TASK DESCRIPTION — The answer must consist solely of the line that contains "def resetCore (s" and all subsequent lines of the data, each reproduced exactly.

◆ ◆ ◆ ◆ ◆ ◆ ◆

-- ==== Sys2Proof/Machine/Ops.lean ====
section
/-! DEFINITION. The shared operations: one byte of memory, one event of the engine's memory history (R17, R210),
and the command lifecycle (60_exceptions.md R610, R611). `raiseError` is the one way a command reports an error;
the core takes no traps and returns from none (R614, R615). -/

namespace Sys2Proof

namespace Memory

/-- DESIGN CHOICE (unsafe, log entry 3): what a byte nothing has written reads as. The spec leaves the memory's
initial content open (R211). -/
def unlisted : Byte := 0

/-- The canonical form: addresses strictly rising and below 2^32 (R200), no cell equal to an unlisted one. -/
abbrev wf (m : Memory) : Prop :=
  m.Pairwise (fun c d => c.1 < d.1) ∧ ∀ c ∈ m, c.1 < 2 ^ 32 ∧ c.2 ≠ unlisted

/-- The byte at an address. -/
def read : Memory → Nat → Byte
  | [], _ => unlisted
  | c :: m, a => if c.1 = a then c.2 else read m a

/-- The memory without a cell for `a`. -/
def erase (m : Memory) (a : Nat) : Memory := m.filter fun c => c.1 != a

/-- The memory with a cell put in address order. -/
def insert (a : Nat) (v : Byte) : Memory → Memory
  | [] => [(a, v)]
  | c :: m => if a < c.1 then (a, v) :: c :: m else c :: insert a v m

/-- The memory after a write of one byte, in canonical form again. -/
def write (m : Memory) (a : Nat) (v : Byte) : Memory :=
  if v = unlisted then m.erase a else insert a v (m.erase a)

end Memory

namespace Machine

/-- The byte of memory at a 32-bit address (R204). -/
def State.byteAt (s : State) (a : Word) : Byte := Memory.read s.mem a.toNat

/-- `MemRead(a, 1)` of R17: one event of the memory history; the value is `s.byteAt a`. -/
def memRead (a : Word) (s : State) : State :=
  { s with history := s.history ++ [{ kind := .read, addr := a, data := s.byteAt a }] }

/-- `MemWrite(a, 1, v)` of R17: one event of the memory history, and the byte. -/
def memWrite (a : Word) (v : Byte) (s : State) : State :=
  { s with mem := Memory.write s.mem a.toNat v
           history := s.history ++ [{ kind := .write, addr := a, data := v }] }

/-- `STATE[i] <- x[i]` for i in 0..15 (R16, R101). -/
def setCipher (x : CipherState) (s : State) : State := { s with cipher := x }

/-- `KS[i] <- x[i]` for i in 0..15 (R16, R102). -/
def setKs (x : CipherState) (s : State) : State := { s with ks := x }

/-- ACCEPT(w) of R610: one atomic update. The progress of the new command starts at nothing, and its memory history
at no event. -/
def accept (w : Word) (s : State) : State :=
  { s with cmd := w, done := false, errcode := none, engine := Engine.fresh .busy w, history := [] }

/-- COMPLETE(code) of R611, once the command's results are in place: one atomic update. The other hidden items keep what
they hold (log entry 13). -/
def complete (code : Option CmdError) (s : State) : State :=
  { s with errcode := code, done := true, engine := { s.engine with phase := .idle } }

/-- `raise E` of R18: the command completes at once with the error's code and no other effect (R602). -/
def raiseError (e : CmdError) (s : State) : State := complete (some e) s

/-- The commands that use the key and the nonce: `validate()` first, then the rest (R400, R407). -/
def withValidated (s : State) (body : State → Host.Outcome State Fault Refusal) :
    Host.Outcome State Fault Refusal :=
  match validate s with
  | some e => .next (raiseError e s)
  | none   => body s

/-- Reset (R700, D24): every register at its reset value, the engine idle, the hidden state and the running command
discarded. Memory keeps the writes already performed (R701); the platform, the other agents' pending
actions and what they have read are not the core's (log entry 15). -/
def resetCore (s : State) : State :=
  { State.powerOn s.platform with
      mem := s.mem, inputs := s.inputs, lastRead := s.lastRead, lastMemRead := s.lastMemRead }

end Machine
end Sys2Proof
end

◆ ◆ ◆ ◆ ◆ ◆ ◆

OUTPUT —
def resetCore (s : State) : State :=
  { State.powerOn s.platform with
      mem := s.mem, inputs := s.inputs, lastRead := s.lastRead, lastMemRead := s.lastMemRead }

end Machine
end Sys2Proof
end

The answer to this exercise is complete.